=== What to produce ===
Read the data below line by line and copy each one with "unique" in it.

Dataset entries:
"""

-- ==== Sys2Proof/Laws/Optimal.lean ====
section
/-! SUPPORT. Why TBUILD's tree is a cheapest one (42_tree_builder.md R138): the exchange argument on depths, and the
forest of the loop, which every tree over the leaves costs at least as much as. -/

namespace Sys2Proof.Machine

/-! Depths that meet Kraft's equation. -/

section
variable {α : Type} [DecidableEq α]

/-- `d` gives the members of `s` the depths of a full binary tree's leaves, none below `D`. -/
def FullDepths (s : Finset α) (d : α → Nat) (D : Nat) : Prop :=
  (∀ k ∈ s, d k ≤ D) ∧ ∑ k ∈ s, 2 ^ (D - d k) = 2 ^ D

omit [DecidableEq α] in
theorem FullDepths.exists_deepest {s : Finset α} {d : α → Nat} {D : Nat} (h : FullDepths s d D) (hs : s.Nonempty) :
    ∃ D', FullDepths s d D' ∧ ∃ k ∈ s, d k = D' := by
  induction D with
  | zero =>
    obtain ⟨k, hk⟩ := hs
    exact ⟨0, h, k, hk, Nat.le_zero.mp (h.1 k hk)⟩
  | succ D ih =>
    by_cases hx : ∃ k ∈ s, d k = D + 1
    · exact ⟨D + 1, h, hx⟩
    · push Not at hx
      refine ih ⟨fun k hk => by have := h.1 k hk; have := hx k hk; omega, ?_⟩
      have h2 : ∑ k ∈ s, 2 ^ (D + 1 - d k) = 2 * ∑ k ∈ s, 2 ^ (D - d k) := by
        rw [Finset.mul_sum]
        refine Finset.sum_congr rfl fun k hk => ?_
        have := h.1 k hk
        have := hx k hk
        rw [← pow_succ', show D + 1 - d k = D - d k + 1 by omega]
      have h3 := h.2
      rw [h2, pow_succ'] at h3
      omega

theorem FullDepths.exists_twin {s : Finset α} {d : α → Nat} {D : Nat} (h : FullDepths s d D) {a b : α} (ha : a ∈ s)
    (hb : b ∈ s) (hab : a ≠ b) (hd : d a = D) : ∃ y ∈ s, y ≠ a ∧ d y = D := by
  by_contra hno
  push Not at hno
  have hrest : ∀ k ∈ s.erase a, 2 ∣ 2 ^ (D - d k) := by
    intro k hk
    rw [Finset.mem_erase] at hk
    have := h.1 k hk.2
    have := hno k hk.2 hk.1
    exact dvd_pow_self 2 (by omega)
  have hsum := h.2
  rw [← Finset.add_sum_erase s _ ha, hd, Nat.sub_self, pow_zero] at hsum
  have hdvd := Finset.dvd_sum hrest
  have hpos : 0 < D := by
    have := h.1 b hb
    have := hno b hb (Ne.symm hab)
    omega
  have : 2 ∣ 2 ^ D := dvd_pow_self 2 (by omega)
  omega

theorem FullDepths.swap {s : Finset α} {d : α → Nat} {D : Nat} (h : FullDepths s d D) {a x : α} (ha : a ∈ s)
    (hx : x ∈ s) : FullDepths s (fun k => d (Equiv.swap a x k)) D := by
  have hsub : ({k | Equiv.swap a x k ≠ k} : Set α) ⊆ s := by
    intro k hk
    by_contra hks
    exact hk (Equiv.swap_apply_of_ne_of_ne (fun h => hks (h ▸ ha)) (fun h => hks (h ▸ hx)))
  refine ⟨fun k hk => ?_, ?_⟩
  · by_cases h1 : k = a
    · subst h1; simpa using h.1 x hx
    · by_cases h2 : k = x
      · subst h2; simpa using h.1 a ha
      · show d (Equiv.swap a x k) ≤ D
        rw [Equiv.swap_apply_of_ne_of_ne h1 h2]; exact h.1 k hk
  · rw [Equiv.Perm.sum_comp (Equiv.swap a x) s (fun k => 2 ^ (D - d k)) hsub]; exact h.2

/-- Moving the lighter of two members to the greater depth costs no more. -/
theorem sum_swap_le (s : Finset α) (w d : α → Nat) {a x : α} (ha : a ∈ s) (hx : x ∈ s) (hw : w a ≤ w x)
    (hd : d a ≤ d x) : ∑ k ∈ s, w k * d (Equiv.swap a x k) ≤ ∑ k ∈ s, w k * d k := by
  by_cases hax : a = x
  · subst hax; simp
  · have hx' : x ∈ s.erase a := Finset.mem_erase.mpr ⟨Ne.symm hax, hx⟩
    rw [← Finset.add_sum_erase s _ ha, ← Finset.add_sum_erase s (fun k => w k * d k) ha,
      ← Finset.add_sum_erase (s.erase a) _ hx', ← Finset.add_sum_erase (s.erase a) (fun k => w k * d k) hx']
    have : ∑ k ∈ (s.erase a).erase x, w k * d (Equiv.swap a x k) = ∑ k ∈ (s.erase a).erase x, w k * d k := by
      refine Finset.sum_congr rfl fun k hk => ?_
      simp only [Finset.mem_erase] at hk
      rw [Equiv.swap_apply_of_ne_of_ne hk.2.1 hk.1]
    rw [this, Equiv.swap_apply_left, Equiv.swap_apply_right]
    nlinarith [Nat.mul_le_mul hw hd]

/-- The exchange step of Huffman's argument: the two lightest members may be taken for the deepest. -/
theorem FullDepths.exchange {s : Finset α} {w d : α → Nat} {D : Nat} (h : FullDepths s d D) {a b : α} (ha : a ∈ s)
    (hb : b ∈ s) (hab : a ≠ b) (hwa : ∀ k ∈ s, w a ≤ w k) (hwb : ∀ k ∈ s, k ≠ a → w b ≤ w k) :
    ∃ d' D', FullDepths s d' D' ∧ d' a = D' ∧ d' b = D' ∧ 0 < D' ∧ ∑ k ∈ s, w k * d' k ≤ ∑ k ∈ s, w k * d k := by
  obtain ⟨D', h', x, hx, hxd⟩ := h.exists_deepest ⟨a, ha⟩
  have h1 := h'.swap ha hx
  have h1a : d (Equiv.swap a x a) = D' := by simpa using hxd
  obtain ⟨y, hy, hya, hyd⟩ := h1.exists_twin ha hb hab h1a
  have h2 := h1.swap hb hy
  have h2a : Equiv.swap b y a = a := Equiv.swap_apply_of_ne_of_ne hab (Ne.symm hya)
  refine ⟨_, D', h2, by simpa [h2a] using h1a, by simpa using hyd, ?_, ?_⟩
  · by_contra h0
    have h0 : D' = 0 := by omega
    subst h0
    have hc := h'.2
    simp only [Nat.zero_sub, pow_zero, Finset.sum_const, smul_eq_mul, mul_one] at hc
    exact hab (Finset.card_le_one.mp (by omega) a ha b hb)
  · refine le_trans (sum_swap_le s w (fun k => d (Equiv.swap a x k)) hb hy (hwb y hy hya) ?_) (sum_swap_le s w d ha hx (hwa x hx) ?_)
    · simp only [hyd]; exact h1.1 b hb
    · rw [hxd]; exact h'.1 a ha

end

/-! Trees, their depths and their cost. -/

/-- The sum of the counts of a tree's leaves. -/
def HTree.weight (t : List FreqEntry) (tree : HTree) : Nat := (tree.leaves.map (countAt t)).sum

theorem HTree.depths_fst (tree : HTree) : tree.depths.map Prod.fst = tree.leaves := by
  induction tree with
  | leaf i => rfl
  | fork l r ihl ihr => simp [HTree.depths, HTree.leaves, ← ihl, ← ihr, Function.comp_def]

/-- A leaf's depth is the length of its path (43_code_table.md R151). -/
theorem HTree.depths_eq_paths (tree : HTree) : tree.depths = tree.paths.map (fun p => (p.1, p.2.length)) := by
  induction tree with
  | leaf i => rfl
  | fork l r ihl ihr => simp [HTree.depths, HTree.paths, ihl, ihr, Function.comp_def]

theorem HTree.cost_fork (t : List FreqEntry) (l r : HTree) :
    (HTree.fork l r).cost t = l.cost t + r.cost t + l.weight t + r.weight t := by
  have h : ∀ ds : List (Nat × Nat), (ds.map (fun p => countAt t p.1 * (p.2 + 1))).sum =
      (ds.map (fun p => countAt t p.1 * p.2)).sum + ((ds.map Prod.fst).map (countAt t)).sum := by
    intro ds
    induction ds with
    | nil => rfl
    | cons p ds ih => simp only [List.map_cons, List.sum_cons, ih]; ring
  simp only [HTree.cost, HTree.weight, HTree.depths, List.map_append, List.map_map, List.sum_append,
    Function.comp_def, h, ← HTree.depths_fst]
  ring

theorem HTree.weight_fork (t : List FreqEntry) (l r : HTree) :
    (HTree.fork l r).weight t = l.weight t + r.weight t := by simp [HTree.weight, HTree.leaves]

theorem HTree.kraft (tree : HTree) (D : Nat) (h : ∀ p ∈ tree.depths, p.2 ≤ D) :
    (tree.depths.map (fun p => 2 ^ (D - p.2))).sum = 2 ^ D := by
  induction tree generalizing D with
  | leaf i => simp [HTree.depths]
  | fork l r ihl ihr =>
    simp only [HTree.depths, List.mem_map, List.mem_append] at h
    have hD : 0 < D := by
      cases hl : l.depths with
      | nil =>
        have := l.leaves_pos
        rw [← HTree.depths_fst, hl] at this
        simp at this
      | cons p ds => have := h _ ⟨p, .inl (by simp [hl]), rfl⟩; simp only at this; omega
    obtain ⟨D, rfl⟩ : ∃ D', D = D' + 1 := ⟨D - 1, by omega⟩
    have hl := ihl D (fun p hp => by have := h _ ⟨p, .inl hp, rfl⟩; simp only at this; omega)
    have hr := ihr D (fun p hp => by have := h _ ⟨p, .inr hp, rfl⟩; simp only at this; omega)
    simp only [HTree.depths, List.map_append, List.map_map, List.sum_append, Function.comp_def,
      Nat.add_sub_add_right, hl, hr]
    rw [pow_succ]; ring

/-- Where leaves are named once, the depth is a function of the leaf. -/
theorem HTree.depths_function (tree : HTree) (h : tree.leaves.Nodup) :
    ∃ d : Nat → Nat, tree.depths = tree.leaves.map (fun i => (i, d i)) := by
  induction tree with
  | leaf i => exact ⟨fun _ => 0, rfl⟩
  | fork l r ihl ihr =>
    simp only [HTree.leaves, List.nodup_append] at h
    obtain ⟨dl, hl⟩ := ihl h.1
    obtain ⟨dr, hr⟩ := ihr h.2.1
    refine ⟨fun i => if i ∈ l.leaves then dl i + 1 else dr i + 1, ?_⟩
    simp only [HTree.depths, HTree.leaves, hl, hr, List.map_append, List.map_map]
    congr 1
    · exact List.map_congr_left fun i hi => by simp [hi]
    · refine List.map_congr_left fun i hi => ?_
      have : i ∉ l.leaves := fun hil => h.2.2 _ hil _ hi rfl
      simp [this]

/-- The tree under a node is unique. -/
theorem Rep.unique {node : List Node} {k : Nat} {a b : HTree} (ha : Rep node k a) (hb : Rep node k b) : a = b := by
  induction ha generalizing b with
  | leaf h =>
    cases hb with
    | leaf h' => rfl
    | fork h' => rw [h] at h'; cases h'
  | fork h _ _ ihl ihr =>
    cases hb with
    | leaf h' => rw [h] at h'; cases h'
    | fork h' h1 h2 =>
      rw [h] at h'
      obtain ⟨-, rfl, rfl⟩ := Node.internal.inj (Option.some.inj h')
      rw [ihl h1, ihr h2]

/-! The forest of TBUILD's loop. -/

/-- Every tree over all leaves costs at least what the forest's trees cost and its roots at some full depths. -/
def Cheapest (t : List FreqEntry) (e : Engine) : Prop :=
  ∃ f : NodeIdx → HTree, (∀ k ∈ e.pq, Rep e.node k.toNat (f k)) ∧
    (∀ k ∈ e.pq, (weightAt e.node k).toNat = (f k).weight t) ∧
    ∀ o : HTree, o.leaves.Perm (List.range t.length) → ∃ d D, FullDepths e.pq.toFinset d D ∧
      ∑ k ∈ e.pq.toFinset, (f k).weight t * d k + ∑ k ∈ e.pq.toFinset, (f k).cost t ≤ o.cost t

theorem pq_nodup {e : Engine} (h : e.pq.Pairwise (· < ·)) : e.pq.Nodup :=
  h.imp (fun h => by rw [BitVec.lt_def] at h; exact fun he => by simp [he] at h)

theorem cheapest_leaves (t : List FreqEntry) (e : Engine) (ht : t.length ≤ 65535) :
    Cheapest t (addLeaves t (clearCodeTable (clearTree e))) := by
  obtain ⟨h1, -, h3, h4⟩ := addLeaves_eq t (clearCodeTable (clearTree e)) rfl (by simp; omega) (by simp)
  simp only [clearCodeTable_node, clearTree_node, List.nil_append, List.length_nil,
    clearCodeTable_pq, clearTree_pq, List.map_nil, ← List.range_eq_range'] at h1 h3 h4
  generalize addLeaves t (clearCodeTable (clearTree e)) = x at *
  have hnd := pq_nodup (h4 (by simp))
  have hin : ∀ k ∈ x.pq, k.toNat < t.length := by
    intro k hk
    have : k.toNat ∈ x.pq.map BitVec.toNat := List.mem_map_of_mem hk
    rw [h3] at this; simpa using this
  have hnode : ∀ k ∈ x.pq, ∃ (r : FreqEntry), t[k.toNat]? = some r ∧ x.node[k.toNat]? = some (leafOf r) := by
    intro k hk
    have := hin k hk
    exact ⟨t[k.toNat], List.getElem?_eq_getElem this, by
      rw [h1, List.getElem?_map, List.getElem?_eq_getElem this]; rfl⟩
  have hsum : ∀ g : Nat → Nat, ∑ k ∈ x.pq.toFinset, g k.toNat = ((List.range t.length).map g).sum := by
    intro g
    rw [List.sum_toFinset _ hnd, ← h3, List.map_map]; rfl
  refine ⟨fun k => .leaf k.toNat, fun k hk => ?_, fun k hk => ?_, fun o ho => ?_⟩
  · obtain ⟨r, -, hn⟩ := hnode k hk
    exact .leaf hn
  · obtain ⟨r, hr, hn⟩ := hnode k hk
    have := r.count.isLt
    simp only [weightAt, hn, leafOf, Node.weight, HTree.weight, HTree.leaves, countAt, hr, List.map_cons, List.map_nil,
      List.sum_cons, List.sum_nil, BitVec.toNat_setWidth]
    omega
  · obtain ⟨d, hd⟩ := o.depths_function (ho.nodup_iff.2 List.nodup_range)
    refine ⟨fun k => d k.toNat, (o.depths.map Prod.snd).sum, ⟨fun k hk => ?_, ?_⟩, ?_⟩
    · refine List.single_le_sum (by simp) _ (List.mem_map.2 ⟨(k.toNat, d k.toNat), ?_, rfl⟩)
      rw [hd]
      exact List.mem_map_of_mem (ho.mem_iff.2 (List.mem_range.2 (hin k (List.mem_toFinset.1 hk))))
    · rw [hsum (fun i => 2 ^ ((o.depths.map Prod.snd).sum - d i)), ← (ho.map _).sum_eq]
      rw [← o.kraft _ (fun p hp => List.single_le_sum (by simp) _ (List.mem_map_of_mem hp))]
      conv_rhs => rw [hd]
      simp [List.map_map, Function.comp_def, hd]
    · have hc : o.cost t = ((List.range t.length).map (fun i => countAt t i * d i)).sum := by
        rw [HTree.cost, hd, List.map_map, ← (ho.map _).sum_eq]; rfl
      rw [hc, ← hsum (fun i => countAt t i * d i)]
      simp [HTree.weight, HTree.leaves, HTree.cost, HTree.depths]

"""

=== Response to the task ===
/-- The tree under a node is unique. -/
theorem Rep.unique {node : List Node} {k : Nat} {a b : HTree} (ha : Rep node k a) (hb : Rep node k b) : a = b := by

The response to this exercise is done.